Last week I had a hard week and cried when I got home. It was super emotional for me. He just told me to quit so I don’t have to put myself through that. No real support or empathy.
Anonymous
Anonymous wrote:
Anonymous wrote:
Anonymous wrote:
Anonymous wrote:
Anonymous wrote:
Anonymous wrote:
Anonymous wrote:
Anonymous wrote:How much are you complaining about your job?


Almost daily. I know that’s bad but I’m exhausted. I’m 19 weeks pregnant and my patience to handle my job is much harder on me. I’m physically, mentally, and emotionally tired.


It's ok to complain, but it's not ok to do it daily. He is trying to help you because you keep complaining but you are doing nothing to improve the situation.
If there is nothing you want to do to change the situation, stop complaining. Suck it up.


He brings up the subject even when I don’t say anything. It’s become a daily thing. He asks me how my day went. I tell him. He tells me what will solve my stressful work. He again tells me how I should quit and just stay home while he’s massaging me or rubbing my feet. I want to keep my independence as long as possible, but he tells me how worried about he is for me.


Because you’re acting insane. Also, 19 weeks pregnant is the sweet spot. The second trimester EASY for the vast majority of women. God help your poor husband when you’re 37 weeks.

And you are definitely giving mommy martyr vibes, btw.


19 weeks hasn’t been so sweet for me. I have a lot of aches and pains, heartburn, and still dealing with nausea and food issues.

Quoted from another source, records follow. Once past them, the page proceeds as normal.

/-- R515: the accounting slot, and the word within it, that a word of an ACCT page belongs to. -/
def acctPlace (page word : Nat) : Option (Nat × Nat) :=
  let i := (page - 88) * 125 + (word - 0x18) / 8
  if 88 ≤ page ∧ 0x18 ≤ word ∧ word < 0x400 ∧ i < 4096 then some (i, (word - 0x18) % 8) else none

/-- The 64-bit value whose LO word is the given word of a page. -/
def longAt (s : State) (page word : Nat) : Option Long :=
  if h : page < 121 then
    let r := vget s.pages ⟨page, h⟩
    if page = 2 ∧ word = 0x24 then some s.fuses.deviceId
    else if word = 0x0A then some r.errAddr
    else if word = 0x0C then some r.errTime
    else if page = 11 ∧ word = 0x12 then some s.time
    else if 12 ≤ page ∧ page ≤ 15 ∧ 0x40 ≤ word ∧ word < 0x240 then
      let e := (page - 12) * 64 + (word - 0x40) / 8
      if he : e < 134 then
        let a := vget s.safety.slots ⟨e, he⟩
        if word % 8 = 4 then some a.firstTime else if word % 8 = 6 then some a.lastTime else none
      else none
    else if page = 7 ∧ word = 0x19 then some (s.ageing.excluded.setWidth 64)
    else if page = 16 ∧ 0x40 ≤ word ∧ word < 0x80 ∧ word % 4 = 2 then
      some (vget s.mmu.log (Fin.ofNat 16 ((word - 0x40) / 4))).time
    else if 20 ≤ page ∧ page ≤ 35 ∧ 0x12 ≤ word ∧ word < 0x1C ∧ word % 2 = 0 then
      (pressCounters (s.press (Fin.ofNat 16 (page - 20))))[(word - 0x12) / 2]?
    else if 52 ≤ page ∧ page ≤ 57 ∧ word = 0x10 then some (s.engine (Fin.ofNat 6 (page - 52))).busy
    else if 52 ≤ page ∧ page ≤ 57 ∧ word = 0x12 then some (s.engine (Fin.ofNat 6 (page - 52))).work
    else if page = 58 ∧ word = 0x12 then some s.codec.encPixels
    else if page = 58 ∧ word = 0x14 then some s.codec.decPixels
    else
      match acctPlace page word with
      | some (i, 2) => (acctSlot s.acct i).map fun a => a.waitCycles
      | some (i, 4) => (acctSlot s.acct i).map fun a => a.runCycles
      | _ => none
  else none

/-- Number of a word in the whole control space, by which latches are kept. -/
def wordKey (page word : Nat) : Nat := page * 1024 + word

/-- What a HI word of a page shows: the half that the last read of its LO word latched, 0 before the first (R424). -/
def latchedAt (s : State) (p w : Nat) : Word := (lookupKey s.port.hiLatch (wordKey p w)).getD 0

/-- The high half that a read of a word latches: that of a 64-bit pair, or of LOGi.VA, whose VA_HI is a field. -/
def highHalf (s : State) (p w : Nat) : Option Word :=
  if p = 16 ∧ 0x40 ≤ w ∧ w < 0x80 ∧ w % 4 = 0 then
    some (BitVec.ofNat 32 ((vget s.mmu.log (Fin.ofNat 16 ((w - 0x40) / 4))).va.toNat / 2 ^ 32))
  else (longAt s p w).map hiWord

/-! ### Common registers -/

/-- ID.INSTANCE of a page (R705): on page 0 the device number. -/
def instanceOf (s : State) (p : Nat) : Nat :=
  if p = 0 then self s else if 12 ≤ p ∧ p ≤ 15 then p - 12 else if 20 ≤ p ∧ p ≤ 35 then p - 20
  else if 36 ≤ p ∧ p ≤ 51 then p - 36 else if 64 ≤ p ∧ p ≤ 79 then p - 64 else if 80 ≤ p ∧ p ≤ 87 then p - 80
  else if 88 ≤ p then p - 88 else 0

/-- ID.BLOCK of a page (Table 20.6). -/
def blockOf (p : Nat) : Nat :=
  if p ≤ 11 then p + 1 else if p ≤ 15 then 0x0D else if p ≤ 19 then p else if p ≤ 35 then 0x14
  else if p ≤ 51 then 0x15 else if p ≤ 58 then 0x16 + (p - 52) else if p ≤ 79 then 0x20
  else if p ≤ 87 then 0x21 else 0x22

/-- Does the page hold RWS fields (Table 20.7)? -/
def staged (p : Nat) : Bool :=
  p = 3 || p = 4 || p = 5 || p = 9 || p = 11 || p = 16 || p = 18 || (36 ≤ p && p ≤ 51) || (64 ≤ p && p ≤ 87)

/-- May the host write GO and CANCEL on the page (Table 20.7)? -/
def hostCommit (p : Nat) : Bool := p = 5 || p = 9 || (80 ≤ p && p ≤ 87)

/-- COMMIT.PENDING of a page: some unit waits for its boundary. -/
def pagePending (s : State) (p : Nat) : Bool :=
  if p = 3 then s.port.echo.pending.isSome || s.port.stages.toList.any fun r => r.pending.isSome
  else if p = 4 then s.clocks.plls.toList.any fun r => r.cfg.pending.isSome
  else if p = 5 then s.power.flimit.pending.isSome
  else if p = 9 then s.diag.rings.pending.isSome
  else if p = 11 then s.vine.cfg.pending.isSome
  else if p = 16 then s.mmu.carves.toList.any fun r => r.pending.isSome
  else if p = 18 then s.cellar.shares.pending.isSome
  else if 36 ≤ p ∧ p ≤ 51 then (s.pipe (Fin.ofNat 16 (p - 36))).cfg.pending.isSome
  else if 64 ≤ p ∧ p ≤ 79 then
    (List.range 16).any fun i => (s.queue (Fin.ofNat 256 ((p - 64) * 16 + i))).cfg.pending.isSome
  else if 80 ≤ p ∧ p ≤ 87 then (s.parcel (Fin.ofNat 8 (p - 80))).cfg.pending.isSome
  else false

/-- Is the page that of a press which is not enabled (R147, R706)? -/
def offPress (s : State) (p : Nat) : Bool := 20 ≤ p && p ≤ 35 && !enabled s (Fin.ofNat 16 (p - 20))

/-- The common registers (Tables 20.1 to 20.4), but for CTRL. -/
def readCommon (s : State) (p : Fin 121) (word : Nat) : Word :=
  let r := vget s.pages p
  match word with
  | 0 => pack [(0, blockOf p.val), (8, instanceOf s p.val), (16, 1)]
  | 1 => if offPress s p.val then 0 else pack [(0, 1), (1, bit (staged p.val)), (2, bit (hostCommit p.val))]
  | 3 => pack [(0, bit r.errValid), (1, bit (pagePending s p.val))]
  | 4 => pack [(0, bit r.irqError), (1, bit r.irqCommitDone)]
  | 5 => r.irqMask
  | 6 => pack [(0, bit r.irqError), (1, bit r.irqCommitDone)] &&& r.irqMask
  | 7 => pack [(1, bit (pagePending s p.val)), (3, bit r.superseded), (4, bit r.rejected)]
  | 8 => pack [(0, r.errCode.toNat), (16, bit r.errValid), (24, r.errLost.toNat)]
  | 9 => r.errInfo
  | 14 => pack [(0, r.errSrc.toNat)]
  | _ => 0

/-! ### Block-specific registers, one function per page -/

/-- Has twin-run taken over the compute path (R678)? -/
def twinForced (s : State) : Bool := s.safety.mode && (s.safety.katMode || s.vine.cfg.live.det)

/-- DEVICE, Table 20.8. -/
def readDevice (s : State) (w : Nat) : Word :=
  match w with
  | 0x10 => pack [(0, s.fuses.grade.toNat % 4), (2, bit s.safety.mode), (3, bit s.safety.safe), (4, bit (alarmN s)),
      (5, bit s.boot.readySeen), (6, bit s.boot.halted), (7, bit s.vine.timingBroken)]
  | 0x11 => pack [(0, (enabledMask s).toNat)]
  | 0x12 => s.fw.version
  | 0x13 => s.heartbeat
  | _ => 0

/-- FW, Table 15.9. -/
def readFw (s : State) (w : Nat) : Word :=
  match w with
  | 0x10 => s.fw.version
  | 0x11 => pack [(0, bit s.fw.half), (1, bit s.fw.loaded.isSome), (2, bit s.fw.swapping)]
  | 0x12 => pack [(0, s.fw.swaps.toNat), (16, s.fw.refused.toNat)]
  | 0x13 => pack [(0, s.fw.lastStall.toNat)]
  | 0x14 => s.fw.msgErrors
  | _ => 0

I work in an oncology office with sick people. It’s very emotionally taxing watching sickness each day. I had a really rough last week when one of our beloved patients took a sudden turn for the worse. It’s been really hard now that I’m super emotional.



Wait is your “complaining” mentioning that a patient worsened? If so he really sucks.


Last week I had a hard week and cried when I got home. It was super emotional for me. He just told me to quit so I don’t have to put myself through that. No real support or empathy.


Your story has changed at least 3 times about what type of complaining you do.